Finishing touches with streaming UI

In many ways, it would have been easier to build this app using traditional client-server communication through REST APIs. I could have used Langchain, which is not as easy to integrate into Vercel’s Server Components setup as they make it sound. But I stuck with the server components mainly to test out a key new feature.

It’s called getStreamableUI, and it’s awesome. Instead of streaming just chunks of text, you can stream entire React components. This allows you to build up complex UIs piece by piece, as the LLM returns information.

Here’s what it looks like. As soon as I receive the user message on the server, I immediately render a placeholder card to give instant feedback.

  const reply = createStreamableUI(
    <ResponseCard title={"thinking..."} caption={""}>
      <SkeletonChart />
    </ResponseCard>
  )

Then I run the AI completion. As soon as the LLM comes back with a SQL query, we can update the UI with the query it’s running and the type of chart it plans to make.


 completion.onFunctionCall("summarize_data", async ({ query, chartSpec }) => {
    const { x, y, title, type, color, size } = chartSpec

    reply.update(
      <ResponseCard title={title} caption={query}>
        <SkeletonChart>
          Building {type} chart of {x}, {y}, {color}
        </SkeletonChart>
      </ResponseCard>
    )

    // then start generating the chart

 })

Finally, I actually run the query on the database and render the chart.

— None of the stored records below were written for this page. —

-- ==== Sys2Proof/Config.lean ====
section
/-! DEFINITION. What is fixed for one TQD4 machine: the constants the spec gives, the parameters of 00_scope.md R7
with their defaults, the OPEN parameters, and the source of unspecified values. -/

namespace Sys2Proof

/-- The position class of an element (41_quant.md R110): class 0, 1 and 2 in that order. -/
inductive PosClass where
  | bothEven
  | bothOdd
  | mixed
deriving DecidableEq, Repr

/-- One row of the table MFT or DQT: a value for each position class (R110, R111). -/
structure ClassRow where
  bothEven : Nat
  bothOdd  : Nat
  mixed    : Nat
deriving DecidableEq, Repr

/-- The parameters that the spec gives a default for (93_implementation_defined.md U19, U20; log entry 6). -/
structure Params where
  /-- The quantizer multipliers, row qp % 6 (R110). -/
  mft  : Vector ClassRow 6
  /-- The dequantizer scales, row qp % 6 (R111). -/
  dqt  : Vector ClassRow 6
  /-- The rounding offset QOFF(qp), for qp in 0..51 (R112). -/
  qoff : Vector Nat 52
deriving DecidableEq, Repr

/-- The one constraint the spec puts on a parameter: `QOFF(qp) < 2^(15 + qp / 6)` (R112). -/
abbrev Params.wf (p : Params) : Prop :=
  ∀ qp : Fin 52, p.qoff[qp] < 2 ^ (15 + qp.val / 6)

/-- The default tables of R110, R111 and R112. -/
def Params.default : Params where
  mft := #v[⟨13107, 5243, 8066⟩, ⟨11916, 4660, 7490⟩, ⟨10082, 4194, 6554⟩,
            ⟨9362, 3647, 5825⟩, ⟨8192, 3355, 5243⟩, ⟨7282, 2893, 4559⟩]
  dqt := #v[⟨10, 16, 13⟩, ⟨11, 18, 14⟩, ⟨13, 20, 16⟩, ⟨14, 23, 18⟩, ⟨16, 25, 20⟩, ⟨18, 29, 23⟩]
  qoff := Vector.ofFn fun qp => 2 ^ (15 + qp.val / 6) / 3

/-- The forward transform matrix C (40_transform.md R100). -/
def Config.matC : Vector (Vector Int 4) 4 :=
  #v[#v[1,  1,  1,  1],
     #v[2,  1, -1, -2],
     #v[1, -1, -1,  1],
     #v[1, -2,  2, -1]]

/-- The Hadamard matrix H (40_transform.md R102). -/
def Config.matH : Vector (Vector Int 4) 4 :=
  #v[#v[1,  1,  1,  1],
     #v[1,  1, -1, -1],
     #v[1, -1, -1,  1],
     #v[1, -1,  1, -1]]

/-- What ID reads as, at all times (10_state.md R28). -/
def Config.idValue : Word := 0x54514401#32

/-- The largest legal quantization parameter (10_state.md R27). -/
def Config.qpMax : Nat := 51

/-- OPEN (R7): which 256-byte page of the host's address space the window is (log entry 7). -/
opaque Config.tqdPage : Nat

/-- `TQD_BASE`, a multiple of 256 (20_memory.md R50). -/
def Config.tqdBase : Nat := 256 * Config.tqdPage

/-- OPEN (R7): whether a bad access also answers with a bus error (60_exceptions.md R163; log entry 7). -/
opaque Config.busErrSignal : Bool

/-- FREE VALUE: the n-th unspecified value, under no law (10_state.md R33, 70_reset_and_hazards.md R191; log entry 4). -/
opaque Config.draw : Nat → BitVec 64

/-- FREE VALUE: the rounding offset at a QP the spec gives none for; no accepted command uses it (log entry 8). -/
opaque Config.qoffOutOfRange : Nat → Nat

end Sys2Proof
end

When the UI is complete, we mark it as done.


 const component =
      type === "table" ? (
        <ResponseCard title={title} caption={query}>
          <Table data={response} xVar={x} />
        </ResponseCard>
      ) : (
        <ResponseCard title={title} caption={query}>
          <Chart
            type={type}
            data={response}
            dataKey={dataKey}
            x={x}
            y={y}
            size={size}
            color={color}
          />
        </ResponseCard>
      )

    reply.done(component)

Finally, I added controls to make corrections when LLM goes wrong, such as flipping the chart, and showing the query. I aim to make data exporting and importing as seamless as possible. You can bring data from a csv or JSON at a URL, or on your computer, and export the LLM’s summaries as csv.

Here’s my attempt to make it produce the famous gapminder chart by Hans Rosling.

Gapminder chart generated by AI

…Not quite…but we’re getting there.

Future goals

This is just the beginning. One important feature I hope to implement next is follow-up questions. In the Vercel AI SDK you can keep track of message history in a shared state between AI and the client side, and feed this back into the model prompt on every call.

With the data analysis it’s a bit more complex because I need to direct the LLM to find and use the correct summarized dataset from the last relevant prompt.

In the future, it would be great to allow users to create accounts, save their analyses, and meter their usage of the OpenAI API. Until I implement these features, you can clone the project locally, swap in your own API key, and be up and running.

I’d love to collaborate with others on this. If you’d like to contribute to this project, feel free to tackle an issue in the repo or open a PR for a new feature!